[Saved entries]
######
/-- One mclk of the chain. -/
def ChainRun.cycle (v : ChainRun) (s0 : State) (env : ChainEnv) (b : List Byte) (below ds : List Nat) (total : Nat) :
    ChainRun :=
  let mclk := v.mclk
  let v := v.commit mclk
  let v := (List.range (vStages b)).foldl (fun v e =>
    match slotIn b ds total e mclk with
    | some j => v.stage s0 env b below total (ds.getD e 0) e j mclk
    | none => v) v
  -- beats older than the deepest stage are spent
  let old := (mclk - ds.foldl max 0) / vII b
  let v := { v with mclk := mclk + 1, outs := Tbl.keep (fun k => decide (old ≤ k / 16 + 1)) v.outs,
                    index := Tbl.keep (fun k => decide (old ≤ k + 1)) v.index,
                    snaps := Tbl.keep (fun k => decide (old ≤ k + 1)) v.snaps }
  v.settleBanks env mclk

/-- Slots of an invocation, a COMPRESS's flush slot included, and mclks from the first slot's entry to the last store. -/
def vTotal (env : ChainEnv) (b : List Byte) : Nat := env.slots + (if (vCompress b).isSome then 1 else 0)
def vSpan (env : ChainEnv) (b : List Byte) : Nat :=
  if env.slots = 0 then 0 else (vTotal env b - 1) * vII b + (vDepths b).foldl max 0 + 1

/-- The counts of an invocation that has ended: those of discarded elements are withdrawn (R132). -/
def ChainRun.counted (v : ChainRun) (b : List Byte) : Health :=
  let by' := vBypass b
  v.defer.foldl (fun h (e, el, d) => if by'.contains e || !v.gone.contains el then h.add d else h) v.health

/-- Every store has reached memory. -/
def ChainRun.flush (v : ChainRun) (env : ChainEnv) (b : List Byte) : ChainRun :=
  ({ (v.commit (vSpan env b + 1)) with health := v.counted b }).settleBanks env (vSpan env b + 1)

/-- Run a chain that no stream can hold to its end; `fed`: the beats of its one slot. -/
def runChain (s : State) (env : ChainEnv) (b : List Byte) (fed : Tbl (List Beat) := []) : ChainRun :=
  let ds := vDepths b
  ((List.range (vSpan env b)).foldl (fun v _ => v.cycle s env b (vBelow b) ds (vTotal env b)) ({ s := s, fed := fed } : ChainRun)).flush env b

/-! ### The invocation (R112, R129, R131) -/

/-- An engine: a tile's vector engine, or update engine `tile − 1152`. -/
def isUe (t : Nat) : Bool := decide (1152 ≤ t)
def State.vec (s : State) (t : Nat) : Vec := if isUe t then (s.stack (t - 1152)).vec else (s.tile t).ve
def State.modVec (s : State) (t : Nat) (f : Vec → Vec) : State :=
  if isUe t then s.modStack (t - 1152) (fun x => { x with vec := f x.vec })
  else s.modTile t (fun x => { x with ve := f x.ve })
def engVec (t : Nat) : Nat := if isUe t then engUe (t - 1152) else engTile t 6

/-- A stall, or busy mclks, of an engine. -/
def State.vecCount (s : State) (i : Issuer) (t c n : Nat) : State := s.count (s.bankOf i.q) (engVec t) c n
######
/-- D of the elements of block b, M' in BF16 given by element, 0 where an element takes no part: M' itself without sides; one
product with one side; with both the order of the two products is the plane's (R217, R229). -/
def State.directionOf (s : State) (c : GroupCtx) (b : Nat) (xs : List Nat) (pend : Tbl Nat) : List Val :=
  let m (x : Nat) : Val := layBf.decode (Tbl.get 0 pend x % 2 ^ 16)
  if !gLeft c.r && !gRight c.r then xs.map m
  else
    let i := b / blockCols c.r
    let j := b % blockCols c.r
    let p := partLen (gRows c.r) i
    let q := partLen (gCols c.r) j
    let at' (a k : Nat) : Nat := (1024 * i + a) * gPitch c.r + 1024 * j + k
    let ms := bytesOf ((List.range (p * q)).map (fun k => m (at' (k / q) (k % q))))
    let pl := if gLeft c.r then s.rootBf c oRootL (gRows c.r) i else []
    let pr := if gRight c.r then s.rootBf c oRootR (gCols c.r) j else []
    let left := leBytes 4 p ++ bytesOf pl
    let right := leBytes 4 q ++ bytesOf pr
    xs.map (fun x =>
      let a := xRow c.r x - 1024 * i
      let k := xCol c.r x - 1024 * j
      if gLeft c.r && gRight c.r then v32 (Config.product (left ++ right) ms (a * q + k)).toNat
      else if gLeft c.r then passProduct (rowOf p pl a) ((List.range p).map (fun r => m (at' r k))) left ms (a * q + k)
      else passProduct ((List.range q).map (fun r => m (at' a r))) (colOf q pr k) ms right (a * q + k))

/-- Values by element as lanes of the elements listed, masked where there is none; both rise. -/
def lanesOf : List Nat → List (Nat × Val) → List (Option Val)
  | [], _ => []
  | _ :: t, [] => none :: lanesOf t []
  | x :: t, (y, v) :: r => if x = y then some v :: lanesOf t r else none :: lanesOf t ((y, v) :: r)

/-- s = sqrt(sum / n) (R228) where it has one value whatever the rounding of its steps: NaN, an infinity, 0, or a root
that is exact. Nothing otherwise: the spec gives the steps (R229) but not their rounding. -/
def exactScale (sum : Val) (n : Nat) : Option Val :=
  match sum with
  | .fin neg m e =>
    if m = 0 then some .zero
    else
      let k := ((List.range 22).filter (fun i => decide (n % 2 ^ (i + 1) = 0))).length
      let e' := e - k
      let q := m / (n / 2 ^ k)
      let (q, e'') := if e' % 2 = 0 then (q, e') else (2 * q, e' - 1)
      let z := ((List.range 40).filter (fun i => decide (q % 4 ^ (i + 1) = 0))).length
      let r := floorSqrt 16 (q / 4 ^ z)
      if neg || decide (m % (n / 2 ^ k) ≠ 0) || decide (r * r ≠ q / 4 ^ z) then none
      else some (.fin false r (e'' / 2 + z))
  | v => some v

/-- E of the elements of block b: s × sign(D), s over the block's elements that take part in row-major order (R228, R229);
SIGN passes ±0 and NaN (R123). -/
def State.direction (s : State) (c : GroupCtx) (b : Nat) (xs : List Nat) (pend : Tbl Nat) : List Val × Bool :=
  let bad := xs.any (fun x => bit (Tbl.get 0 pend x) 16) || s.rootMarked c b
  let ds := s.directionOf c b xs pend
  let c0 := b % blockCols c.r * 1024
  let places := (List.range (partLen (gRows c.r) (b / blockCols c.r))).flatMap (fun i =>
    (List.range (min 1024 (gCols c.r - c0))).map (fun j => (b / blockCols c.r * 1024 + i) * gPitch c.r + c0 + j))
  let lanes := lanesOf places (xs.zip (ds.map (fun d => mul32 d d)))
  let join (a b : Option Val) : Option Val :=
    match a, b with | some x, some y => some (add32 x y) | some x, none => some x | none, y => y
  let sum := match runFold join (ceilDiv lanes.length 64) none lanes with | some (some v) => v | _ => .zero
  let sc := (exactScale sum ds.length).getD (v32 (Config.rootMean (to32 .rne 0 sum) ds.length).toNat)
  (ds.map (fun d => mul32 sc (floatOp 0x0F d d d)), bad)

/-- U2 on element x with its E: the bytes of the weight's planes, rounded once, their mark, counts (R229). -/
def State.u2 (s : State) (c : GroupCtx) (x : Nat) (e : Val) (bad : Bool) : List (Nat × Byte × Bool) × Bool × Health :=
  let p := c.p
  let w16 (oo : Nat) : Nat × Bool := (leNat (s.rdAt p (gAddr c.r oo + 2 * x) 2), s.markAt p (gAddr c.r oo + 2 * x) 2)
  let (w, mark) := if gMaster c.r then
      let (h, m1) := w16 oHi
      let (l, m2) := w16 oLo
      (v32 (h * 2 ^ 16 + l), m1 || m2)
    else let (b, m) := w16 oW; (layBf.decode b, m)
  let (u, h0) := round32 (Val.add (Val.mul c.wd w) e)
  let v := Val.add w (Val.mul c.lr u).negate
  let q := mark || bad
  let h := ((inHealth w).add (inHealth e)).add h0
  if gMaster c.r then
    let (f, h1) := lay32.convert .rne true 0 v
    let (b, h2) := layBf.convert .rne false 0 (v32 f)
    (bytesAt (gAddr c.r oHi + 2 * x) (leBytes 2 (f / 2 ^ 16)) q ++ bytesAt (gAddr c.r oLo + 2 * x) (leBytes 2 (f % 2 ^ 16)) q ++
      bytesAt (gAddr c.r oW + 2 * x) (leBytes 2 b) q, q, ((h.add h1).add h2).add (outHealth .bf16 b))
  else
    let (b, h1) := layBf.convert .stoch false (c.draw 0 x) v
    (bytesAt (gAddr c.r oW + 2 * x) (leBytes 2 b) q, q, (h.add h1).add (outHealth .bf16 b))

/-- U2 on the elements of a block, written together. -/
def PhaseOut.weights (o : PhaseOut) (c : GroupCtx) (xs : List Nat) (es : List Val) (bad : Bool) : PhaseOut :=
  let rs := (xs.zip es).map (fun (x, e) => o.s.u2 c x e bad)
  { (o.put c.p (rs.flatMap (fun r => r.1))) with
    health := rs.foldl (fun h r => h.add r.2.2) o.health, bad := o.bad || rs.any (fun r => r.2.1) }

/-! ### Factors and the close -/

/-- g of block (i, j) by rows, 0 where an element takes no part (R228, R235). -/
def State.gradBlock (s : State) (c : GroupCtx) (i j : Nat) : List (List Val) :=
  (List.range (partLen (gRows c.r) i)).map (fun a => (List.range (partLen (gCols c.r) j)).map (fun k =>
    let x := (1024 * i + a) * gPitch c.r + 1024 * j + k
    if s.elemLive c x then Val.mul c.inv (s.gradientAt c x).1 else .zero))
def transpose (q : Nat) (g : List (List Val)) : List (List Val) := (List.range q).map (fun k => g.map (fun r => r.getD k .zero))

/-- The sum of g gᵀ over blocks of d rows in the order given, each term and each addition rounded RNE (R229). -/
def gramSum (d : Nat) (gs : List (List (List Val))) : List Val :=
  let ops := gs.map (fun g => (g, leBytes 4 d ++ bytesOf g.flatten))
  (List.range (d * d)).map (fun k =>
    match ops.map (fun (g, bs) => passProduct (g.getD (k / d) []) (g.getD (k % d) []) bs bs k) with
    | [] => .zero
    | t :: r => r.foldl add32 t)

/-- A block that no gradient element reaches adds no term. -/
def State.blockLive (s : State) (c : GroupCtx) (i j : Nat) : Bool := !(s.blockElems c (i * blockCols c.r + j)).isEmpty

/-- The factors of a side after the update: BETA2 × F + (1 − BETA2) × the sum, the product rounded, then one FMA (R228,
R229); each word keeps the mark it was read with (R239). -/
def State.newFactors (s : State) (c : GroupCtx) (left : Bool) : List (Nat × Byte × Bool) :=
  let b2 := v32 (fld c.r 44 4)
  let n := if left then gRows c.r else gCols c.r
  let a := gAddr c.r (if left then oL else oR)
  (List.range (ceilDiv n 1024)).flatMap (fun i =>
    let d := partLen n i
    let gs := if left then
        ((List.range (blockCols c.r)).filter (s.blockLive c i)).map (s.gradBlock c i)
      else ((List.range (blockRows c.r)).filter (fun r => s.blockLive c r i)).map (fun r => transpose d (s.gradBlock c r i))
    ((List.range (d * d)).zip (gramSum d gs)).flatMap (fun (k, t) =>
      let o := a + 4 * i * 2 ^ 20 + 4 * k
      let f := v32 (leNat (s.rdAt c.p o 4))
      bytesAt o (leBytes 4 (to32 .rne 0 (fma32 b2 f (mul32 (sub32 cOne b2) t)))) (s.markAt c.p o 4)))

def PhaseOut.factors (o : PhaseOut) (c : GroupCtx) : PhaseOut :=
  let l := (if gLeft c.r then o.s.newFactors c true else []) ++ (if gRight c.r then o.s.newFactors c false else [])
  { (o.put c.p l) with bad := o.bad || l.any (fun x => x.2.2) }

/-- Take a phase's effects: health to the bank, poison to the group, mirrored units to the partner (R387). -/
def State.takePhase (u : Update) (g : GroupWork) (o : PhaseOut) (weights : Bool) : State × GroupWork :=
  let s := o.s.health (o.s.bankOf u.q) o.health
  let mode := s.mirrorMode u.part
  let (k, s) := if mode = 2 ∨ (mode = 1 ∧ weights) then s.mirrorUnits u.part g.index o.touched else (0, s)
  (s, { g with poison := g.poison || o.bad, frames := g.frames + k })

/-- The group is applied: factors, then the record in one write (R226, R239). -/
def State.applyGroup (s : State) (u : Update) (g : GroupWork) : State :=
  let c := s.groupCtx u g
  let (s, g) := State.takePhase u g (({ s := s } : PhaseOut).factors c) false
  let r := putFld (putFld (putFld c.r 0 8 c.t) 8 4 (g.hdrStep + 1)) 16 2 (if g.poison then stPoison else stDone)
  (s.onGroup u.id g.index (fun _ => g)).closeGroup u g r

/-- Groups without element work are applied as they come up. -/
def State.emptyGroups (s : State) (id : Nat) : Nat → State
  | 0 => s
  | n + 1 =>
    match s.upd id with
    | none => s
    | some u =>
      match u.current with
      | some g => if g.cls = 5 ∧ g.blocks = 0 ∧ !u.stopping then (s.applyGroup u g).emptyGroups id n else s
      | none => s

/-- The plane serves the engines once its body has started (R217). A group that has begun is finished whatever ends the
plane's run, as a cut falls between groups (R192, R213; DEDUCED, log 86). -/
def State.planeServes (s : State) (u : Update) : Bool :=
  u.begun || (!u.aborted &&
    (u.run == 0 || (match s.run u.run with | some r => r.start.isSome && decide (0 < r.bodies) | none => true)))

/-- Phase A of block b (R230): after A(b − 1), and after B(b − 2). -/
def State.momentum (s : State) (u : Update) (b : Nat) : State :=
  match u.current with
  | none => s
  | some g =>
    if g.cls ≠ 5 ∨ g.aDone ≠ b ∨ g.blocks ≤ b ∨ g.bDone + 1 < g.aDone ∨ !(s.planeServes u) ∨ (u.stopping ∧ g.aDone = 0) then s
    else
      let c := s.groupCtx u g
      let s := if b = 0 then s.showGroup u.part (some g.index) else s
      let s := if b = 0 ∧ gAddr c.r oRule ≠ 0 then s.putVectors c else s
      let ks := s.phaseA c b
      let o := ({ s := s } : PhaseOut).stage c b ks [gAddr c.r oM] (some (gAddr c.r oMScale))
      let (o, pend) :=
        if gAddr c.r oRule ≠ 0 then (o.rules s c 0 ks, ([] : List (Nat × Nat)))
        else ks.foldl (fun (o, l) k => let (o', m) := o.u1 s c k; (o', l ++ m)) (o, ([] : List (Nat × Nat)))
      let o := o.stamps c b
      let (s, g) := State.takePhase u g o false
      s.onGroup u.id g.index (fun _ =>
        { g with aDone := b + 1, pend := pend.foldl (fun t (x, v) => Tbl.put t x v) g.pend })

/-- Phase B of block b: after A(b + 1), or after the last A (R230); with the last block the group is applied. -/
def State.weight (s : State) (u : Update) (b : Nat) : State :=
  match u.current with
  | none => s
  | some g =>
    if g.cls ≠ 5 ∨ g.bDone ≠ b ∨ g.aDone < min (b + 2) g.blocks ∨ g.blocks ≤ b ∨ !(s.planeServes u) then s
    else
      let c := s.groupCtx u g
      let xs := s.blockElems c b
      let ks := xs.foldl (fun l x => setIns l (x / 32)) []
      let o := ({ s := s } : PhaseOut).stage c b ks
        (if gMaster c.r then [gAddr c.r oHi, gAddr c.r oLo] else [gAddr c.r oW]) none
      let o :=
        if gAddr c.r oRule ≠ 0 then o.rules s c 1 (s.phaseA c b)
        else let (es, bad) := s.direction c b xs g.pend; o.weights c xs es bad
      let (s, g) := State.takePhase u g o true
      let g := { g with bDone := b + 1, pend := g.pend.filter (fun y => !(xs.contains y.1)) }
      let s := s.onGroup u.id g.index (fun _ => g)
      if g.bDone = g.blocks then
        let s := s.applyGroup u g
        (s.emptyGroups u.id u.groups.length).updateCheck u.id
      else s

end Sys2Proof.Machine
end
######
_Your assignment_
All lines above from the one containing "def PhaseOut.factors (o" to the one containing "partner (R387). -/" must be repeated exactly, both lines included, and no others.

_Answer space_
def PhaseOut.factors (o : PhaseOut) (c : GroupCtx) : PhaseOut :=
  let l := (if gLeft c.r then o.s.newFactors c true else []) ++ (if gRight c.r then o.s.newFactors c false else [])
  { (o.put c.p l) with bad := o.bad || l.any (fun x => x.2.2) }

/-- Take a phase's effects: health to the bank, poison to the group, mirrored units to the partner (R387). -/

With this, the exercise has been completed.